theorem State.clearDomain_keeps {s₀ : State} {s : State} (h : Keeps s₀ s) (key : ℕ) (size : ℕ) :
    Keeps s₀ (State.clearDomain s key size) := by
  unfold State.clearDomain
  refine Keeps.of_eq (u := s) rfl rfl rfl rfl rfl rfl ?_
  with_reducible assumption

theorem State.release_keeps {s₀ : State} {s : State} (h : Keeps s₀ s) :
    Keeps s₀ (State.release s) := by
  unfold State.release
  extract_lets x1 x2 x3 x4 x5
  have h1 : Keeps s₀ x1 := by
    unfold x1
    refine Keeps.foldl (fun x6 x7 x8 => ?_) _ ?_
    · refine Keeps.foldl (fun x9 x10 x11 => ?_) _ ?_
      · apply State.teardown_keeps
        with_reducible assumption
      · with_reducible assumption
    · with_reducible assumption
  clear_value x1
  clear_value x2
  have h3 : Keeps s₀ x3 := by
    unfold x3
    refine Keeps.of_eq (u := x1) rfl rfl rfl rfl rfl rfl ?_
    with_reducible assumption
  clear_value x3
  have h4 : Keeps s₀ x4 := by
    unfold x4
    apply State.clearDomain_keeps
    apply State.clearDomain_keeps
    with_reducible assumption
  clear_value x4
  have h5 : Keeps s₀ x5 := by
    unfold x5
    refine Keeps.foldl (fun x12 x13 x14 => ?_) _ ?_
    · apply State.applyMask_keeps
      with_reducible assumption
    · with_reducible assumption
  clear_value x5
  refine Keeps.foldl (fun x15 x16 x17 => ?_) _ ?_
  · apply State.enablePort_keeps
    with_reducible assumption
  · with_reducible assumption

theorem State.clearHist_keeps {s₀ : State} {s : State} (h : Keeps s₀ s) (core : ℕ) :
    Keeps s₀ (State.clearHist s core) := by
  unfold State.clearHist
  refine Keeps.of_eq (u := s) rfl rfl rfl rfl rfl rfl ?_
  with_reducible assumption

theorem State.act_keeps {s₀ : State} {s : State} (h : Keeps s₀ s) (index : ℕ) (sub : ℕ) (v : ℕ) :
    Keeps s₀ (State.act s index sub v) := by
  unfold State.act
  split
  · split
    · apply State.resetPolder_keeps
      with_reducible assumption
    · apply State.requestPreempt_keeps
      with_reducible assumption
    · apply State.schedule_keeps
      apply State.teardown_keeps
      with_reducible assumption
    · apply State.moveContext_keeps
      with_reducible assumption
  · apply State.takeSnapshot_keeps
    with_reducible assumption
  · split
    · apply State.clearHist_keeps
      with_reducible assumption
    · split
      · apply State.initCache_keeps
        with_reducible assumption
      · refine Keeps.of_eq (u := s) rfl rfl rfl rfl rfl rfl ?_
        with_reducible assumption
      · split
        · apply State.writeRollback_keeps
          with_reducible assumption
        · apply State.writeRollback_keeps
          with_reducible assumption
        · apply State.release_keeps
          with_reducible assumption
        · refine Keeps.of_eq (u := s) rfl rfl rfl rfl rfl rfl ?_
          with_reducible assumption
        · with_reducible assumption

theorem State.applyItems_keeps {s₀ : State} {s : State} (h : Keeps s₀ s) (vs : List (ℕ × ℕ)) :
    Keeps s₀ (State.applyItems s vs) := by
  unfold State.applyItems
  extract_lets x1
  refine Keeps.foldl (fun x2 x3 x4 => ?_) _ ?_
  · unfold x1
    extract_lets x5 x6
    clear_value x5
    clear_value x6
    split
    · with_reducible assumption
    · split
      · with_reducible assumption
      · split
        · apply State.act_keeps
          with_reducible assumption
        · apply State.store_keeps
          with_reducible assumption
  · refine Keeps.foldl (fun x7 x8 x9 => ?_) _ ?_
    · unfold x1
      extract_lets x10 x11
      clear_value x10
      clear_value x11
      split
      · with_reducible assumption
      · split
        · with_reducible assumption
        · split
          · apply State.act_keeps
            with_reducible assumption
          · apply State.store_keeps
            with_reducible assumption
    · with_reducible assumption

/-! ### Tsusen -/

theorem State.sayOn_keeps {s₀ : State} {s : State} (h : Keeps s₀ s) (path : MgmtPath) (session : W16) (seq : W16)
    (r : Resp) :
    Keeps s₀ (State.sayOn s path session seq r) := by
  unfold State.sayOn
  extract_lets x1
  clear_value x1
  apply State.send_keeps
  with_reducible assumption

theorem State.sayTo_keeps {s₀ : State} {s : State} (h : Keeps s₀ s) (h' : Hdr) (r : Resp) :
    Keeps s₀ (State.sayTo s h' r) := by
  unfold State.sayTo
  apply State.sayOn_keeps
  with_reducible assumption

theorem State.answer_keeps {s₀ : State} {s : State} (h : Keeps s₀ s) (h' : Hdr) (r : Resp) :
    Keeps s₀ (State.answer s h' r) := by
  unfold State.answer
  extract_lets x1
  have h1 : Keeps s₀ x1 := by
    unfold x1
    split
    · with_reducible assumption
    · apply State.setSession_keeps
      with_reducible assumption
  clear_value x1
  apply State.sayTo_keeps
  with_reducible assumption

theorem State.reply_keeps {s₀ : State} {s : State} (h : Keeps s₀ s) (q : Req) (status : ℕ) (payload : List Byte) :
    Keeps s₀ (State.reply s q status payload) := by
  unfold State.reply
  apply State.answer_keeps
  with_reducible assumption

theorem State.queueNv_keeps {s₀ : State} {s : State} (h : Keeps s₀ s) (place : ℕ) (n : ℕ) (w : NvWork) :
    Keeps s₀ (State.queueNv s place n w) := by
  unfold State.queueNv
  extract_lets x1
  clear_value x1
  refine Keeps.of_eq (u := s) rfl rfl rfl rfl rfl rfl ?_
  with_reducible assumption

theorem State.queueItems_keeps {s₀ : State} {s : State} (h : Keeps s₀ s) (q : Req) (vs : List (ℕ × ℕ))
    (ordinal : Option ℕ) :
    Keeps s₀ (State.queueItems s q vs ordinal) := by
  unfold State.queueItems
  extract_lets x1
  clear_value x1
  apply State.queueNv_keeps
  apply State.usedFree_keeps
  with_reducible assumption

theorem State.recordItem_keeps {s₀ : State} {s : State} (h : Keeps s₀ s) (x : Session) (index : ℕ) (sub : ℕ) :
    Keeps s₀ (State.recordItem s x index sub).1 := by
  unfold State.recordItem
  extract_lets x1
  split
  · with_reducible assumption
  · extract_lets x2
    have h2 : Keeps s₀ x2.1 := by
      unfold x2
      apply State.readEntry_keeps
      with_reducible assumption
    clear_value x2
    with_reducible assumption

theorem State.recordBytes_keeps {s₀ : State} {s : State} (h : Keeps s₀ s) (x : Session) (index : ℕ) :
    Keeps s₀ (State.recordBytes s x index).1 := by
  unfold State.recordBytes
  refine Keeps.foldl1 (fun x1 x2 x3 => ?_) _ ?_
  · extract_lets x4
    have h4 : Keeps s₀ x4.1 := by
      unfold x4
      apply State.recordItem_keeps
      with_reducible assumption
    clear_value x4
    with_reducible assumption
  · with_reducible assumption

theorem State.serveRead_keeps {s₀ : State} {s : State} (h : Keeps s₀ s) (q : Req) (x : Session) (index : ℕ)
    (sub : ℕ) :
    Keeps s₀ (State.serveRead s q x index sub) := by
  unfold State.serveRead
  split
  · apply State.reply_keeps
    with_reducible assumption
  · extract_lets x1
    have h1 : Keeps s₀ x1.1 := by
      unfold x1
      apply State.readEntry_keeps
      with_reducible assumption
    clear_value x1
    apply State.reply_keeps
    with_reducible assumption

theorem State.takeItems_keeps {s₀ : State} {s : State} (h : Keeps s₀ s) (q : Req) (vs : List (ℕ × ℕ)) (batch : Bool) :
    Keeps s₀ (State.takeItems s q vs batch) := by
  unfold State.takeItems
  split
  · apply State.queueItems_keeps
    with_reducible assumption
  · apply State.reply_keeps
    apply State.applyItems_keeps
    with_reducible assumption

theorem State.serveWrite_keeps {s₀ : State} {s : State} (h : Keeps s₀ s) (q : Req) (x : Session) (index : ℕ) (sub : ℕ)
    (data : List Byte) :
    Keeps s₀ (State.serveWrite s q x index sub data) := by
  unfold State.serveWrite
  split
  · apply State.reply_keeps
    with_reducible assumption
  · apply State.takeItems_keeps
    with_reducible assumption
###
*What the task requires*
Repeat exactly the lines above from the one with "refine Keeps.foldl (fun x2" up to and including the one with "s₀ s) (place". No other line belongs in the reply.

*Problem solution*
  refine Keeps.foldl (fun x2 x3 x4 => ?_) _ ?_
  · unfold x1
    extract_lets x5 x6
    clear_value x5
    clear_value x6
    split
    · with_reducible assumption
    · split
      · with_reducible assumption
      · split
        · apply State.act_keeps
          with_reducible assumption
        · apply State.store_keeps
          with_reducible assumption
  · refine Keeps.foldl (fun x7 x8 x9 => ?_) _ ?_
    · unfold x1
      extract_lets x10 x11
      clear_value x10
      clear_value x11
      split
      · with_reducible assumption
      · split
        · with_reducible assumption
        · split
          · apply State.act_keeps
            with_reducible assumption
          · apply State.store_keeps
            with_reducible assumption
    · with_reducible assumption

/-! ### Tsusen -/

theorem State.sayOn_keeps {s₀ : State} {s : State} (h : Keeps s₀ s) (path : MgmtPath) (session : W16) (seq : W16)
    (r : Resp) :
    Keeps s₀ (State.sayOn s path session seq r) := by
  unfold State.sayOn
  extract_lets x1
  clear_value x1
  apply State.send_keeps
  with_reducible assumption

theorem State.sayTo_keeps {s₀ : State} {s : State} (h : Keeps s₀ s) (h' : Hdr) (r : Resp) :
    Keeps s₀ (State.sayTo s h' r) := by
  unfold State.sayTo
  apply State.sayOn_keeps
  with_reducible assumption

theorem State.answer_keeps {s₀ : State} {s : State} (h : Keeps s₀ s) (h' : Hdr) (r : Resp) :
    Keeps s₀ (State.answer s h' r) := by
  unfold State.answer
  extract_lets x1
  have h1 : Keeps s₀ x1 := by
    unfold x1
    split
    · with_reducible assumption
    · apply State.setSession_keeps
      with_reducible assumption
  clear_value x1
  apply State.sayTo_keeps
  with_reducible assumption

theorem State.reply_keeps {s₀ : State} {s : State} (h : Keeps s₀ s) (q : Req) (status : ℕ) (payload : List Byte) :
    Keeps s₀ (State.reply s q status payload) := by
  unfold State.reply
  apply State.answer_keeps
  with_reducible assumption

theorem State.queueNv_keeps {s₀ : State} {s : State} (h : Keeps s₀ s) (place : ℕ) (n : ℕ) (w : NvWork) :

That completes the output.